-- MATERIAL TO PROCESS --
/-! ## Requests without the annex -/

/-- The fields a bus write without the annex can change, and that it returns nothing (R73). -/
def BusWritten (s t : State) : Prop :=
  t = { s with tile := t.tile, sprite := t.sprite, treg := t.treg, sreg := t.sreg, brt := t.brt,
               brtCache := t.brtCache, contrast := t.contrast, pal := t.pal, out := none }

/-- A read request is for a stored word or a free one; it changes the reply and the draws (R73). -/
theorem exec_decodeBus_read {q : BusReq} (hq : q.w = false) (s : State) :
    ∃ w n, exec (decodeBus s.cfg q) s = .next { s with out := some (.word w), draws := n } := by
  unfold decodeBus
  split
  · next v _ =>
    simp only [regionInstr, hq]
    cases v.region <;> exact ⟨_, _, rfl⟩
  · rw [unmappedInstr, hq]
    exact ⟨_, _, rfl⟩

/-- A write request without the annex completes; one to the register window is ignored (R126). -/
theorem exec_decodeBus_write {s : State} {q : BusReq} (hp : s.cfg.blitterPresent = false)
    (hq : q.w = true) : ∃ t, exec (decodeBus s.cfg q) s = .next t ∧ BusWritten s t := by
  unfold decodeBus
  split
  · next v _ =>
    simp only [regionInstr, hq]
    cases v.region with
    | brt p =>
      simp only [exec_brtWr, brightnessWrite_only]
      exact ⟨_, rfl, rfl⟩
    | bltreg => exact ⟨_, congrArg finish (bltregWrRun_absent hp _ q.data q.be), rfl⟩
    | _ => exact ⟨_, rfl, rfl⟩
  · rw [unmappedInstr, hq]
    exact ⟨_, rfl, rfl⟩

/-- Settles O16: reads and writes apart. -/
theorem coreBusRequestsComplete : Obligations.CoreBusRequestsComplete := by
  intro s q hp
  cases hq : q.w with
  | false =>
    obtain ⟨w, n, hexec⟩ := exec_decodeBus_read hq s
    exact ⟨_, hexec, fun _ => ⟨w, rfl⟩, fun h => by cases h⟩
  | true =>
    obtain ⟨t, hexec, hwritten⟩ := exec_decodeBus_write hp hq
    exact ⟨t, hexec, fun h => (by cases h), fun _ => hwritten⟩

end Sys2Proof.Machine
end

section
/-! PROOFS. What the decoder answers (41_tile_decoder.md R93 to R98): the pens of a tile, the sprite a
tile index resolves to, and the byte a sprite pixel reads. -/

namespace Sys2Proof.Machine

/-! ## Pens of tiles -/

theorem tilePixel_eight {c : Config} {d : Word} (h : (decodeTile c d).depth = true)
    (size px py : Nat) :
    tilePixel c d size px py = tilePixel8 c (decodeTile c d) (py * size + px) := by
  simp only [tilePixel, h, if_true]

theorem tilePixel_four {c : Config} {d : Word} (h : (decodeTile c d).depth = false)
    (size px py : Nat) :
    tilePixel c d size px py = tilePixel4 c (decodeTile c d) (py * size + px) := by
  simp only [tilePixel, h, Bool.false_eq_true, if_false]

/-- An 8bpp pixel with a pen read a byte of the ROM that is not transparent (R93). -/
theorem tilePixel8_pen {c : Config} {t : TileDesc} {k : Nat} {p : Pen}
    (h : tilePixel8 c t k = .ok (some p)) :
    ∃ b : Byte, b ≠ 255 ∧ b ∈ c.tileRom ∧ p = t.colorBank ++ b := by
  cases hb : c.tileRom[t.romBase + k]? with
  | none =>
    rw [tilePixel8_past (List.getElem?_eq_none_iff.1 hb)] at h
    cases h
  | some b =>
    rw [tilePixel8_byte hb] at h
    by_cases hclear : b = 255
    · rw [if_pos hclear] at h
      cases h
    · rw [if_neg hclear] at h
      cases h
      exact ⟨b, hclear, List.mem_of_getElem? hb, rfl⟩

/-- A 4bpp pixel with a pen read a nibble that is not transparent (R93, R94). -/
theorem tilePixel4_pen {c : Config} {t : TileDesc} {k : Nat} {p : Pen} (hset : tile4Unset c = false)
    (h : tilePixel4 c t k = .ok (some p)) :
    ∃ nib : BitVec 4, nib ≠ 15 ∧ p = nibblePen c nib t.colorBank := by
  cases hb : c.tileRom[t.romBase + k / 2]? with
  | none =>
    rw [tilePixel4_past hset (List.getElem?_eq_none_iff.1 hb)] at h
    cases h
  | some b =>
    rw [tilePixel4_byte hset hb] at h
    by_cases hclear : nibble b (k % 2 = 0) = 15
    · rw [if_pos hclear] at h
      cases h
    · rw [if_neg hclear] at h
      cases h
      exact ⟨_, hclear, rfl⟩

/-- A byte with a bank above it, as a number (30_encoding.md R68). -/
theorem append_byte_toNat (bank b : Byte) : (bank ++ b).toNat = b.toNat + 256 * bank.toNat := by
  rw [BitVec.toNat_append, ← Nat.shiftLeft_add_eq_or_of_lt b.isLt, Nat.shiftLeft_eq]
  omega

-- REQUIRED ACTION --
The lines above starting at the one that contains "rw [tilePixel8_byte hb] at h" and ending at the one that contains "rw [tilePixel4_byte hset hb] at h" must be transcribed exactly, and no other lines may appear.

-- WORKED SOLUTION --
    rw [tilePixel8_byte hb] at h
    by_cases hclear : b = 255
    · rw [if_pos hclear] at h
      cases h
    · rw [if_neg hclear] at h
      cases h
      exact ⟨b, hclear, List.mem_of_getElem? hb, rfl⟩

/-- A 4bpp pixel with a pen read a nibble that is not transparent (R93, R94). -/
theorem tilePixel4_pen {c : Config} {t : TileDesc} {k : Nat} {p : Pen} (hset : tile4Unset c = false)
    (h : tilePixel4 c t k = .ok (some p)) :
    ∃ nib : BitVec 4, nib ≠ 15 ∧ p = nibblePen c nib t.colorBank := by
  cases hb : c.tileRom[t.romBase + k / 2]? with
  | none =>
    rw [tilePixel4_past hset (List.getElem?_eq_none_iff.1 hb)] at h
    cases h
  | some b =>
    rw [tilePixel4_byte hset hb] at h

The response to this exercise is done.